Posted May 05, 2003 by publisher in Cuba Travel.
By DAVID D. KIRKPATRICK | New York Times
DUNCAN BEARDSLEY said a bitter goodbye to Havana a few weeks ago.
While he was there, Mr. Beardsley, director of the travel study program for Stanford alumni, learned that the Bush administration was no longer granting special licenses that allow alumni organizations, museums and other cultural groups to take American citizens on educational trips to Cuba.
The “people-to-people” exchange educational exemption, expanded by President Clinton in 1999, enabled as many as 100,000 United States citizens to visit Cuba legally without special status as working journalists or full-time scholars.
Dismayed by the news, Mr. Beardsley and his group brought up their complaints in a meeting at the United States Interests Section in Havana. “We were told the educational license was being eliminated because it was being used primarily for salsa and the beach,” he said. “This is a travel-study program. Study is an important part of everything we do. It is very frustrating.”
The administration’s decision on March 24 to stop granting the educational licenses has set off a flurry of protests from prominent cultural institutions. The Metropolitan Museum of Art, the American Museum of Natural History, the Harvard University Art Museums and the National Trust for Historic Preservation as well as many alumni and professional groups have organized trips to Cuba for their members.
Last year, about 35,000 people traveled there with an educational license, according to estimates by Bob Guild, program director at Marazul Charters of Weehawken, N.J., the largest organizer of trips to Cuba.
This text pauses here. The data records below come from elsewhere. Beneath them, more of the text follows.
theorem execAdminPoll_keeps {x0} (h : Keeps q s0 s) : KeepsRes q s0 (execAdminPoll x0 s) := by
  unfold execAdminPoll
  try dsimp only
  repeat' with_reducible first
    | assumption | apply atTime_keeps | apply drainAdmin_keeps | apply KeepsRes.next | split | dsimp only [id]

theorem execDoorbellReread_keeps {x0} (h : Keeps q s0 s) : KeepsRes q s0 (execDoorbellReread x0 s) := by
  unfold execDoorbellReread
  try dsimp only
  repeat' with_reducible first
    | assumption | apply atTime_keeps | apply adminHead_keeps | apply drainAdmin_keeps | apply tally_keeps
    | apply KeepsRes.next | fail_if_no_progress (refine Keeps.upd ?_ rfl rfl rfl rfl rfl rfl rfl rfl rfl)
    | apply Keeps.snd (by assumption) | apply Keeps.thd (by assumption) | split | dsimp only [id]

/-! ## Hosts -/

theorem hostLost_keeps {x0 x1} (h : Keeps q s0 s) : Keeps q s0 (hostLost x0 x1 s) := by
  unfold hostLost
  try dsimp only
  repeat' with_reducible first
    | assumption | apply stampEvent_keeps | apply pushOvf_keeps
    | fail_if_no_progress (refine Keeps.upd ?_ rfl rfl rfl rfl rfl rfl rfl rfl rfl) | apply Keeps.snd (by assumption)
    | apply Keeps.thd (by assumption) | split | dsimp only [id]

theorem countDelivered_keeps (h : Keeps q s0 s) : Keeps q s0 (countDelivered s) := by
  unfold countDelivered
  try dsimp only
  repeat' with_reducible first
    | assumption | apply deliver_keeps | fail_if_no_progress (refine Keeps.upd ?_ rfl rfl rfl rfl rfl rfl rfl rfl rfl)
    | apply Keeps.snd (by assumption) | apply Keeps.thd (by assumption) | split | dsimp only [id]

theorem drainFuel_keeps {x0} (h : Keeps q s0 s) : Keeps q s0 (drainFuel x0 s) := by
  induction x0 generalizing s  with
  | zero =>
    unfold drainFuel
    try dsimp only
    repeat' with_reducible first
      | assumption | apply violationIntoOvf_keeps | apply readOwn_keeps | apply writeEventSlot_keeps
      | apply countDelivered_keeps | fail_if_no_progress (refine Keeps.upd ?_ rfl rfl rfl rfl rfl rfl rfl rfl rfl)
      | apply Keeps.snd (by assumption) | apply Keeps.thd (by assumption) | split | dsimp only [id]
  | succ _ ih =>
    unfold drainFuel
    try dsimp only
    repeat' with_reducible first
      | assumption | apply ih | apply violationIntoOvf_keeps | apply readOwn_keeps | apply writeEventSlot_keeps
      | apply countDelivered_keeps | fail_if_no_progress (refine Keeps.upd ?_ rfl rfl rfl rfl rfl rfl rfl rfl rfl)
      | apply Keeps.snd (by assumption) | apply Keeps.thd (by assumption) | split | dsimp only [id]

theorem drainOvf_keeps (h : Keeps q s0 s) : Keeps q s0 (drainOvf s) := by
  unfold drainOvf
  try dsimp only
  repeat' with_reducible first
    | assumption | apply drainFuel_keeps

theorem execHqAttach_keeps {x0 x1} (h : Keeps q s0 s) : KeepsRes q s0 (execHqAttach x0 x1 s) := by
  unfold execHqAttach
  try dsimp only
  repeat' with_reducible first
    | assumption | apply atTime_keeps | apply deliver_keeps | apply drainOvf_keeps | apply KeepsRes.next
    | fail_if_no_progress (refine Keeps.upd ?_ rfl rfl rfl rfl rfl rfl rfl rfl rfl) | split | dsimp only [id]

theorem execHqDetach_keeps {x0} (h : Keeps q s0 s) : KeepsRes q s0 (execHqDetach x0 s) := by
  unfold execHqDetach
  try dsimp only
  repeat' with_reducible first
    | assumption | apply hostLost_keeps | apply atTime_keeps | apply KeepsRes.next

theorem execHqHeartbeat_keeps {x0 x1} (h : Keeps q s0 s) : KeepsRes q s0 (execHqHeartbeat x0 x1 s) := by
  unfold execHqHeartbeat
  try dsimp only
  repeat' with_reducible first
    | assumption | apply atTime_keeps | apply KeepsRes.next
    | fail_if_no_progress (refine Keeps.upd ?_ rfl rfl rfl rfl rfl rfl rfl rfl rfl) | dsimp only [id]

theorem rereadSlot_keeps {x0 x1} (h : Keeps q s0 s) : Keeps q s0 (rereadSlot x0 x1 s) := by
  unfold rereadSlot
  try dsimp only
  repeat' with_reducible first
    | assumption | apply violationIntoOvf_keeps | apply hqRead_keeps
    | fail_if_no_progress (refine Keeps.upd ?_ rfl rfl rfl rfl rfl rfl rfl rfl rfl) | apply Keeps.snd (by assumption)
    | apply Keeps.thd (by assumption) | split | dsimp only [id]

theorem execDoorbell_keeps {x0 x1} (h : Keeps q s0 s) : KeepsRes q s0 (execDoorbell x0 x1 s) := by
  unfold execDoorbell
  try dsimp only
  repeat' with_reducible first
    | assumption | apply atTime_keeps | apply adminDoorbell_keeps | apply rereadSlot_keeps | apply drainOvf_keeps
    | apply KeepsRes.next | apply Keeps.snd (by assumption) | apply Keeps.thd (by assumption) | split | dsimp only [id]

theorem execEventOverflowDrain_keeps {x0} (h : Keeps q s0 s) : KeepsRes q s0 (execEventOverflowDrain x0 s) := by
  unfold execEventOverflowDrain
  try dsimp only
  repeat' with_reducible first
    | assumption | apply drainOvf_keeps | apply atTime_keeps | apply KeepsRes.next
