theorem drainNext_keeps {x0 x1} (h : Keeps q s0 s) : Keeps q s0 (drainNext x0 x1 s) := by
  unfold drainNext
  try dsimp only
  repeat' with_reducible first
    | assumption | apply setTask_keeps | apply noteRetrained_keeps | apply setPc_keeps
    | fail_if_no_progress (refine Keeps.upd ?_ rfl rfl rfl rfl rfl rfl rfl rfl rfl) | apply Keeps.snd (by assumption)
    | apply Keeps.thd (by assumption) | split | dsimp only [id]

theorem advanceTask_keeps {x0 x1 x2 x3 x4} (h : Keeps q s0 s) : Keeps q s0 (advanceTask x0 x1 x2 x3 x4 s) := by
  unfold advanceTask
  try dsimp only
  repeat' with_reducible first
    | assumption | apply drainNext_keeps | apply setTask_keeps | apply memError_keeps
    | fail_if_no_progress (refine Keeps.upd ?_ rfl rfl rfl rfl rfl rfl rfl rfl rfl) | apply Keeps.foldl | split
    | dsimp only [id] | intro _ _ _ | intro _ _

theorem execGrazeSlice_keeps {x0 x1 x2 x3} (h : Keeps q s0 s) : KeepsRes q s0 (execGrazeSlice x0 x1 x2 x3 s) := by
  unfold execGrazeSlice
  try dsimp only
  repeat' with_reducible first
    | assumption | apply atTime_keeps | apply advanceTask_keeps | apply onUnit_keeps | apply KeepsRes.next
    | apply Keeps.snd (by assumption) | apply Keeps.thd (by assumption) | split | dsimp only [id]

theorem execForcedSlice_keeps {x0 x1 x2 x3 x4} (h : Keeps q s0 s) : KeepsRes q s0 (execForcedSlice x0 x1 x2 x3 x4 s) := by
  unfold execForcedSlice
  try dsimp only
  repeat' with_reducible first
    | assumption | apply atTime_keeps | apply tally_keeps | apply setTask_keeps | apply advanceTask_keeps
    | apply onUnit_keeps | apply KeepsRes.next
    | fail_if_no_progress (refine Keeps.upd ?_ rfl rfl rfl rfl rfl rfl rfl rfl rfl) | apply Keeps.snd (by assumption)
    | apply Keeps.thd (by assumption) | split | dsimp only [id]

theorem execTaskPeriodEnd_keeps {x0 x1 x2} (h : Keeps q s0 s) : KeepsRes q s0 (execTaskPeriodEnd x0 x1 x2 s) := by
  unfold execTaskPeriodEnd
  try dsimp only
  repeat' with_reducible first
    | assumption | apply atTime_keeps | apply raise_keeps | apply tally_keeps | apply setTask_keeps | apply onUnit_keeps
    | apply KeepsRes.next | fail_if_no_progress (refine Keeps.upd ?_ rfl rfl rfl rfl rfl rfl rfl rfl rfl) | split
    | dsimp only [id]

theorem execSensorCalibration_keeps {x0 x1} (h : Keeps q s0 s) : KeepsRes q s0 (execSensorCalibration x0 x1 s) := by
  unfold execSensorCalibration
  try dsimp only
  repeat' with_reducible first
    | assumption | apply taskRan_keeps | apply atTime_keeps | apply onUnit_keeps | apply KeepsRes.next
Now specialized sponsors like the Center for Cuban Studies in New York are rushing to schedule as many trips as they can before their current licenses expire this fall. The center has doubled its planned trips from 8 to 16 before its current license expires later this year. The American Museum of Natural History moved up a trip scheduled for December to November for the same reason. The Metropolitan Museum of Art, however, has canceled planned trips to visit artists and galleries because its license expired last month.
“The new regulations spell the virtual end of travel to Cuba for ordinary Americans,” said Nancy Chang, a lawyer for the Center for Constitutional Rights, a nonprofit civil rights group. The rules still leave exemptions for students on academic programs as well as for professional scholars, journalists, government officials and Cuban-Americans visiting family, but far fewer people fall into those categories.
The Bush administration is ending the educational licenses because it believes too many people have been using them mainly to have fun. It has been a more or less open secret that many ostensibly educational trips to the Havana Jazz Festival, for example, leave plenty of room for cigars, mojitos and beaches.
“The license was being abused,” said Taylor Griffin, a spokesman for the Treasury Department. “It undermined the intention of the U.S. sanctions against Cuba, which are to deprive the Castro regime of the financial wherewithal to continue to oppress its people.”
On March 24, the Office of Foreign Assets Control, the branch of the Treasury Department that administers the embargo, stopped granting new licenses and issued a rule eliminating the exemption. Officials in the office said the change was part of a constriction in Cuba policy that President Bush outlined in a fund-raising speech in Miami last May. It also coincided with a recent crackdown on Cuban dissidents by President Fidel Castro. The Treasury Department is formally accepting comment on the rule change until May 23.
Proponents of travel to Cuba, however, argued that some of the administration’s moves appear inconsistent. For example, the Treasury Department is simultaneously increasing the amount of money United States citizens can take to relatives in Cuba and expanding the number of relations they can travel to visit, a change potentially at odds with the goal of cutting off the Cuban government’s economic resources. “That is the irony,” said Ms. Chang of the Center for Constitutional Rights.
Cultural organizations and Cuban tour operators are urging their patrons to protest. “There is nothing more corrosive to the Castro regime than having wealthy, cultured, educated Americans going for study tours and stirring the pot with Cuban intellectual and opinion leaders,” said James F. Friedlander, chief executive of Academic Arrangements Abroad, which organizes educational tours for museums and other institutions.
Richard Moe, president of the National Trust for Historic Preservation, argued in a letter to Treasury Secretary John W. Snow that because of its dilapidation, “Cuba is a laboratory for restoration and preservation procedures of vital interest to the preservation community in the United States.” He urged that abuses of the licenses should be addressed without eliminating them completely.
Some organizations are already looking for ways to get back to Cuba under other exemptions, like one for religious groups. Mr. Beardsley of Stanford said, “It’s unfortunate if the only way people can go is on a religious trip, when the main interest of our alumni is in political science.”